Just in dem Moment, in dem die etablierten Selbstorganisationen der Muslime zaghaft ihre verfassungsrechtliche Rolle als Religionsgemeinschaften einnehmen, wird ihnen die Eignung, Tauglichkeit und Legitimation abgesprochen. Hierzu werden ihnen allerlei Eigenschaften zugewiesen, mit denen sie aus der öffentlichen Debatte herausdrängt werden sollen. Die Verbände werden etikettiert als rückständig, frauenfeindlich, reaktionär, fremdbestimmt, anachronistisch, radikal, fundamentalistisch, veraltet, unbeweglich, ängstlich, unprofessionell, illiberal, rückwärtsgewandt, atavistisch, repressiv, diktatorisch, unaufgeklärt. In einem Wort zusammengefasst: konservativ.

 

Mittlerweile braucht es im Zusammenhang mit dem Islam keiner schlüssigen Herleitung eines Ergebnisses, keiner nachvollziehbaren Begründung einer Behauptung mehr. Es reicht schon, wenn das Gegenteil der eigenen These als Praxis oder Haltung der muslimischen Verbände beschrieben wird. Sämtliche negativen Zuschreibungen, die trefflich über Jahre in der Empörung des „Das wird man doch wohl noch sagen dürfen“ kultiviert wurden, werden nun auf die muslimischen Religionsgemeinschaften bezogen. Das ist sehr hilfreich, weil damit alle destruktiven Konsequenzen nicht mehr abstrakt die schwer fassbare Größe „Islam“, sondern sehr greifbare, sehr konkrete Organisationsstrukturen und Personen treffen.

 

Jahrelang wurde über den Islam in einer personalisierenden Sprache diskutiert. Der Islam sei dieses und jenes, schreibe vor, handle, predige, diktiere, strafe, erlaube. Man hatte zeitweilig das Gefühl, der Islam warte vor den Türen der Talkshowstudios und man müsse ihn nur hineinbitten, damit er endlich mal Antwort auf die drängendsten Fragen geben kann. Diese Abstraktionshürde muss niemand mehr überspringen.
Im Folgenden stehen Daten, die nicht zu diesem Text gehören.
-- ==== Sys2Proof/Machine/Csr.lean ====
section
/-! DEFINITION. Control and status registers: what a read gives, what a write does, and who may make it (R9, R13, R82, R434, and the
rule of each register; the layout of the standard ones is that of log 12). -/

namespace Sys2Proof.Machine

/-! User CSRs. -/

/-- The gang seed of a thread's gang (R69); none for a thread that is in no gang. -/
def gangSeed? (s : State) (k : Nat) : Option Word := (teamK? s k).map fun m => m.seeds.getD (gangNo (thr s k)) 0

/-- A write of the gang seed (R69), in the team's image too once that is written and until it is loaded (R196, R200, log 36); a helper's
is ignored (R154). -/
def putGangSeed (s : State) (k : Nat) (v : Word) : State :=
  match teamK? s k with
  | some m =>
    if (thr s k).helper then s
    else
      let s := modTeam s m.part m.asid m.num fun m => { m with seeds := m.seeds.set (gangNo (thr s k)) v }
      if m.st = .saved || m.st = .loading || (m.st = .saving && m.imageDone) then
        postWords s (agentDie k) (m.frame + 0x180 + 8 * gangNo (thr s k)) [v]
      else s
  | none => s

/-- `tlcfg` of a tile as the thread of a key reads it (R261, R457): zero past TILES, outside a team and on a latency core. -/
def tlcfgRead (s : State) (k n : Nat) : Word :=
  match teamK? s k with
  | some m => if isHart k || m.desc.tiles ≤ n then 0 else mget 0 m.tlcfg n
  | none => 0

/-- A write of `tlcfg` (R261); one past TILES, outside a team, on a latency core or by a helper (R457) is ignored. -/
def putTlcfg (s : State) (k n : Nat) (v : Word) : State :=
  match teamK? s k with
  | some m =>
    if isHart k || m.desc.tiles ≤ n || (thr s k).helper then s
    else modTeam s m.part m.asid m.num fun m => { m with tlcfg := mset 0 m.tlcfg n (w64 (bits v 23 0)) }
  | none => s

/-- The user CSRs that SIMT threads and latency harts share (R22, R66-R72, R111, R128, R144, R221, R261, R345, R396,
R430, standard F);
none for another number. -/
def userCsr (s : State) (k n : Nat) : Option Word :=
  let t := thr s k
  match n with
  | 0x001 => some (w64 (bits t.fcsr 4 0))
  | 0x002 => some (w64 (bits t.fcsr 7 5))
  | 0x003 => some (w64 (bits t.fcsr 7 0))
  | 0x820 => some t.lfsr
  | 0x821 => some ((gangSeed? s k).getD 0)
  | 0x822 => some t.trap.hvec
  | 0x823 => some t.trap.hepc
  | 0x824 => some t.trap.hcause
  | 0x825 => some t.trap.hdec0
  | 0x826 => some t.trap.hdec1
  | 0x827 => some t.trap.hdec2
  | 0x828 => some t.trap.hdec3
  | 0x829 => some (hstat t)
  | 0x82A => some t.qflags
  | 0x82B => some (w64 (match teamK? s k with | some m => m.desc.cls | none => bits t.tprio 1 0))
  | 0x82C => some t.trap.hrace
  | 0x82D => some t.trap.hlace
  | 0x82E => some t.trap.hfva
  | 0xCC0 => some (w64 t.tid)
  | 0xCC1 => some (w64 t.team)
  | 0xCC2 => some (w64 t.tidx)
  | 0xCC3 => some (w64 t.gangw)
  | 0xCC4 => some (place k)
  | 0xCC5 => some (w64 (b2n t.helper))
  | 0xCC6 => some (w64 (match teamK? s k with | some m => m.phase | none => 0))
  | n => if 0x800 ≤ n && n < 0x820 then some (tlcfgRead s k (n - 0x800)) else none

/-- A value of `qflags` after a write: the enables, and sticky bits that a 1 clears (R72). -/
def qflagsWrite (old v : Word) : Word := (v &&& 0x1F10) ||| (old &&& 7 &&& ~~~ v)

/-- A write of a user CSR's fields in the thread (R13). -/
def userPut (t : Thread) (n : Nat) (v : Word) : Thread :=
  match n with
  | 0x001 => { t with fcsr := w64 (bits t.fcsr 7 5 * 32 + bits v 4 0) }
  | 0x002 => { t with fcsr := w64 (bits v 2 0 * 32 + bits t.fcsr 4 0) }
  | 0x003 => { t with fcsr := w64 (bits v 7 0) }
  | 0x820 => { t with lfsr := w64 (bits v 31 0) }
  | 0x822 => { t with trap := { t.trap with hvec := setBit v 0 false } }
  | 0x823 => { t with trap := { t.trap with hepc := setBit v 0 false } }
  | 0x824 => { t with trap := { t.trap with hcause := w64 (bits v 7 0) } }
  | 0x825 => { t with trap := { t.trap with hdec0 := v } }
  | 0x826 => { t with trap := { t.trap with hdec1 := w64 (bits v 14 0) } }
  | 0x827 => { t with trap := { t.trap with hdec2 := v } }
  | 0x828 => { t with trap := { t.trap with hdec3 := v } }
  | 0x829 => { t with trap := { t.trap with redo := bit v 2 } }
  | 0x82A => { t with qflags := qflagsWrite t.qflags v }
  | 0x82B => if t.team = 0 then { t with tprio := w64 (bits v 1 0) } else t
  | 0x82C => { t with trap := { t.trap with hrace := v } }
  | 0x82D => { t with trap := { t.trap with hlace := setBits v 32 0 0 } }
  | 0x82E => { t with trap := { t.trap with hfva := v } }
  | _ => t

/-- A user CSR, all of whose fields are read-only (R13, R22, R128, R221). -/
def userReadOnly (n : Nat) : Bool := 0xCC0 ≤ n && n ≤ 0xCC6

/-- A write of a user CSR by the thread of a key. -/
def putUser (s : State) (k n : Nat) (v : Word) : State :=
  if n = 0x821 then putGangSeed s k v
  else if 0x800 ≤ n && n < 0x820 then putTlcfg s k (n - 0x800) v
  else modThr s k fun t => userPut t n v

/-! Supervisor CSRs of the spec; those of a partition are held once for it (R137). -/

/-- `bcport` as read (R482): STATE and LANES of an owned port. -/
def bcportRead (s : State) (p : Nat) : Word :=
  let v := (part s p).bcport
  let n := bits v 5 0
  if n < 36 && (part s p).bc.testBit n then v ||| w64 ((port s n).st * 2 ^ 61 + (port s n).lanes.toNat * 2 ^ 48) else v

/-- `ctxid` as read (R41). -/
def ctxidRead (s : State) (k : Nat) : Word :=
  let slot := mget 0 (part s (partOf s k)).ctxkey (asidK s k)
  let conf := match mget? (part s (partOf s k)).keys slot with | some x => x.loaded && x.asid = asidK s k | none => false
  w64 (b2n conf * 2 ^ 31 + slot * 65536 + asidK s k)

/-- The spec's supervisor CSRs as read on a hart (R41, R43, R127, R137, R149, R150, R193, R233, R354, R442, R445, R461-R472, R482,
R487). -/
def supCsr (s : State) (k n : Nat) : Option Word :=
  let h := hart s k
  let q := part s (partOf s k)
  match n with
  | 0x5C0 => some h.tframe
  | 0x5C1 => some (ctxidRead s k)
  | 0x5C2 => some q.patbase
  | 0x5C3 => some q.mbox
  | 0x5C4 => some q.fq
  | 0x5C5 => some q.wdog
  | 0x5C6 => some q.retq
  | 0x5C7 => some q.retmsi
  | 0x5C8 => some h.tsig
  | 0x5C9 => some q.tsdl
  | 0x5CA => some q.fqmsi
  | 0x5CB => some h.rsvr
  | 0x5CC => some q.dbgctl
  | 0x5CD => some q.trctl
  | 0x5CE => some q.trbase
  | 0x5CF => some q.tbrkcfg
  | 0x5E1 => some q.dbgev
  | 0x5E2 => some (bcportRead s (partOf s k))
  | 0x5E3 => some q.ethrq
  | 0x5E4 => some h.ctxfree
  | n => if 0x5D0 ≤ n && n ≤ 0x5DF then some (mget 0 q.mkcnt (n - 0x5D0)) else none

/-- How a CSR write ends: done, refused as an illegal instruction, or with the instruction not complete: a trap was taken, or the
hart is held at it. -/
inductive CsrRes
  | done (s : State)
  | illegal
  | over (s : State)

/-- A write whose trap, if it takes one, ends the instruction. -/
def orTrap (s : State) : CsrRes := if s.cur.trapped then .over s else .done s

/-- A write of one of the spec's supervisor CSRs on a hart. -/
def putSup (s : State) (k n : Nat) (v : Word) : CsrRes :=
  let p := partOf s k
  let q := fun (f : Partition → Partition) => CsrRes.done (modPart s p f)
  match n with
  | 0x5C0 => (match frameHeld s k v with
    | some s => .over s
    | none => orTrap (tframeLoad { s with cur := { s.cur with trapped := false } } k v))
  | 0x5C1 => q fun q => { q with ctxkey := mset 0 q.ctxkey (asidK s k) (bits v 19 16) }
  | 0x5C2 => q fun q => { q with patbase := setBits v 9 0 0 }
  | 0x5C3 => q fun q => { q with mbox := setBits v 11 0 0 }
  | 0x5C4 => q fun q => { q with fq := setBits v 11 5 0 }
  | 0x5C5 => q fun q => { q with wdog := v &&& 0x8000_0000_FFFF_FFFF }
  | 0x5C6 => q fun q => { q with retq := setBits v 11 5 0 }
  | 0x5C7 => q fun q => { q with retmsi := setBit v 11 false }
  | 0x5C8 => .done (tsigStore s k v)
  | 0x5C9 => q fun q => { q with tsdl := w64 (bits v 15 0) }
  | 0x5CA => q fun q => { q with fqmsi := setBit v 11 false }
  | 0x5CB => (match frameHeld s k v with | some s => .over s | none => .done (rsvrStore s k v))
  | 0x5CC => .done (dbgctlStore s p v)
  | 0x5CD => .done (trctlStore s p v)
  | 0x5CE => q fun q => { q with trbase := setBits v 11 0 0 }
  | 0x5CF => q fun q => { q with tbrkcfg := w64 (bits v 31 0) }
  | 0x5E1 => q fun q => { q with dbgev := setBits (setBit q.dbgev 63 (bit q.dbgev 63 && !bit v 63)) 7 0 (bits v 7 0) }
  | 0x5E2 => .done (bcportStore s p v)
  | 0x5E3 => q fun q => { q with ethrq := setBits v 15 0 0 }
  | 0x5E4 => (match ctxfreeRun s k v with | (true, s) => .done s | (false, s) => .over s)
  | n => .done (mkcntStore s k (n - 0x5D0) v)

/-! Machine CSRs of the spec. -/

/-- `partctl` as read (R32). -/
def partctlRead (s : State) : Word :=
  let q := part s (bits s.partctl 2 0)
  s.partctl ||| w64 (b2n q.dlate * 2 ^ 16 + b2n q.done * 2 ^ 11 + q.state * 256)

/-- `weltctl` as read (R478). -/
def weltctlRead (x : Welt) : Word :=
  w64 (b2n x.isBusy * 2 ^ 63 + b2n x.err * 2 ^ 62 + x.st * 2 ^ 53 + b2n x.half * 2 ^ 49 + x.rthr * 2 ^ 32 + b2n x.hi * 2 ^ 31)

/-- `clkst` (R498). -/
def clkst (b : Boot) : Word :=
  w64 (b.cband * 2 ^ 48 + b2n b.clash * 2 ^ 47 + b2n (b.hot ≠ []) * 2 ^ 46 + b.reg * 64 + b.lat * 8 + b.simt)

/-- The spec's machine CSRs as read on a hart (R31, R32, R35, R354, R389, R478, R479, R498). -/
def machCsr (s : State) (k n : Nat) : Option Word :=
  let h := hart s k
  let x := welt s (weltNo s)
  match n with
  | 0x7C0 => some (w64 (if h.mgr then 8 else h.part))
  | 0x7C1 => some (w64 (b2n (part s (partOf s k)).paten))
  | 0x7C2 => some (partctlRead s)
  | 0x7C3 => some (w64 (s.actCorr * 2 ^ 32 + s.actSatn * 65536 + s.actThresh))
  | 0x7C4 => some (w64 s.weltsel)
  | 0x7C5 => some (weltctlRead x)
  | 0x7C6 => some (w64 (x.rtot * 2 ^ 32 + x.rwin * 65536 + x.rcur))
  | 0x7C7 => some (w64 x.map)
  | 0x7C8 => some x.lerr
  | 0x7CA => some (clkst s.boot)
  | 0x7CB => some s.rtbase
  | _ => none

/-- A write that only a hart of the partition manager makes (R32, R35, R389, R478). -/
def byManager (s : State) (k : Nat) (r : CsrRes) : CsrRes := if (hart s k).mgr then r else .illegal

/-- A write of one of the spec's machine CSRs in machine mode. Writes of `partctl` and `rtbase` are held while their table cannot be
read (R454). -/
def putMach (s : State) (k n : Nat) (v : Word) : CsrRes :=
  match n with
  | 0x7C1 => .done (modPart s (partOf s k) fun q => { q with paten := bit v 0 })
  | 0x7C2 => byManager s k
    (match configureHeld s k v with | some s => .over s | none => .done (partctlStore s v))
  | 0x7C3 => byManager s k (.done { s with actThresh := bits v 11 0 })
  | 0x7C4 => byManager s k (.done { s with weltsel := bits v 6 0 })
  | 0x7C5 => byManager s k (.done (weltctlStore s v))
  | 0x7C7 => byManager s k (.done (weltmapStore s v))
  | 0x7C8 => byManager s k (.done (modWelt s (weltNo s) fun x => { x with lerr := x.lerr &&& ~~~ v }))
  | 0x7CB => byManager s k
    (match rtbaseHeld s k v with | some s => .over s | none => .done (rtbaseStore s v))
  | _ => .illegal

/-! Standard CSRs of harts (R9, R352, R443, log 12). -/

/-- `mstatus` as read: UXL and SXL are 2, and SD tells FS = 3. -/
def mstatusRead (v : Word) : Word := v ||| w64 (b2n (bits v 14 13 = 3) * 2 ^ 63 + 10 * 2 ^ 32)

/-- The fields of `mstatus` that can be written. -/
def mstatusMask : Word := 0x7E79AA

/-- The fields of `mstatus` that `sstatus` shows and writes. -/
def sstatusMask : Word := 0xC6122

/-- A value of `mstatus` after a write; MPP keeps its mode for the reserved code 2. -/
def mstatusWrite (old v : Word) : Word :=
  let m := v &&& mstatusMask
  if bits v 12 11 = 2 then setBits m 12 11 (bits old 12 11) else m

/-- A word with the fields of a mask taken from a value. -/
def merge (old v mask : Word) : Word := (old &&& ~~~ mask) ||| (v &&& mask)

/-- The environment fields of `menvcfg` and `senvcfg` beside ADUE; CBIE keeps its value for the reserved code 2. -/
def envWrite (old v : Word) : Word :=
  let m := v &&& 0xF1
  if bits v 5 4 = 2 then setBits m 5 4 (bits old 5 4) else m

/-- ADUE as the hart reads it: its partition's, or a manager hart's own (R352). -/
def adueOf (s : State) (k : Nat) : Bool := if (hart s k).mgr then bit (hart s k).menvcfg 61 else (part s (partOf s k)).adue

/-- What an interrupt file's top register reads (AIA, log 12): the identity, which is its priority too. -/
def topWord (f : IntFile) : Word := match f.top with | some i => w64 (i * 65536 + i) | none => 0

/-- The interrupt that `mtopi` or `stopi` names among those pending and enabled (AIA, log 12): its priority reads 1. -/
def topIrq (w : Word) : Word := match [11, 3, 7, 9, 1, 5].find? (bit w ·) with | some c => w64 (c * 65536 + 1) | none => 0

/-- The register of an interrupt file that a select value names (AIA, log 12): `eidelivery`, `eithreshold`, and the pairs of 32 bits of
`eip` and `eie` at even numbers; the major priorities read zero. -/
def IntFile.reg (f : IntFile) (sel : Word) : Option Word :=
  let n := sel.toNat
  if 0x30 ≤ n && n < 0x40 && n % 2 = 0 then some 0
  else if n = 0x70 then some (w64 f.delivery)
  else if n = 0x72 then some (w64 f.threshold)
  else if 0x80 ≤ n && n < 0xC0 && n % 2 = 0 then some (w64 (f.eip / 2 ^ (32 * (n - 0x80))))
  else if 0xC0 ≤ n && n < 0x100 && n % 2 = 0 then some (w64 (f.eie / 2 ^ (32 * (n - 0xC0))))
  else none

/-- 64 bits of a bit array, written at a bit number; bit 0 of the array stays 0. -/
def putBits (a at_ : Nat) (v : Word) : Nat :=
  let m := a - (a / 2 ^ at_ % 2 ^ 64) * 2 ^ at_ + v.toNat * 2 ^ at_
  m - m % 2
Heute bezieht sich die allgegenwärtige Abrechnung ganz konkret auf natürliche, wenigstens aber juristische Personen. Endlich werden Probleme lösbar. So erfolglos die Forderung, der Islam müsse sich reformieren, in Ermanglung eines Handlungssubjekts anmutet, so realisierbar erscheint die Forderung nach einer Reform von Verbänden. Da hat man endlich ganz konkret Personen, denen man alles zutraut – nur nichts Gutes. Um dieser Forderung selbst völlig unbegründet noch Allgemeingültigkeit und Berechtigung zu verleihen, genügt die bloße Behauptung der Illegitimität des Verbandshandelns, ja gar der Verbandsexistenz.

 

Die gleiche Methodik taugt auch zur Adelung vermeintlich progressiver Positionen. Die Behauptung des Humanistischen, des Liberalen, des Modernen, des Verfassungsmäßigen, des Repräsentativen reicht vollkommen aus. Einer Begründung oder gar Konsistenz in der Haltung bedarf es nicht.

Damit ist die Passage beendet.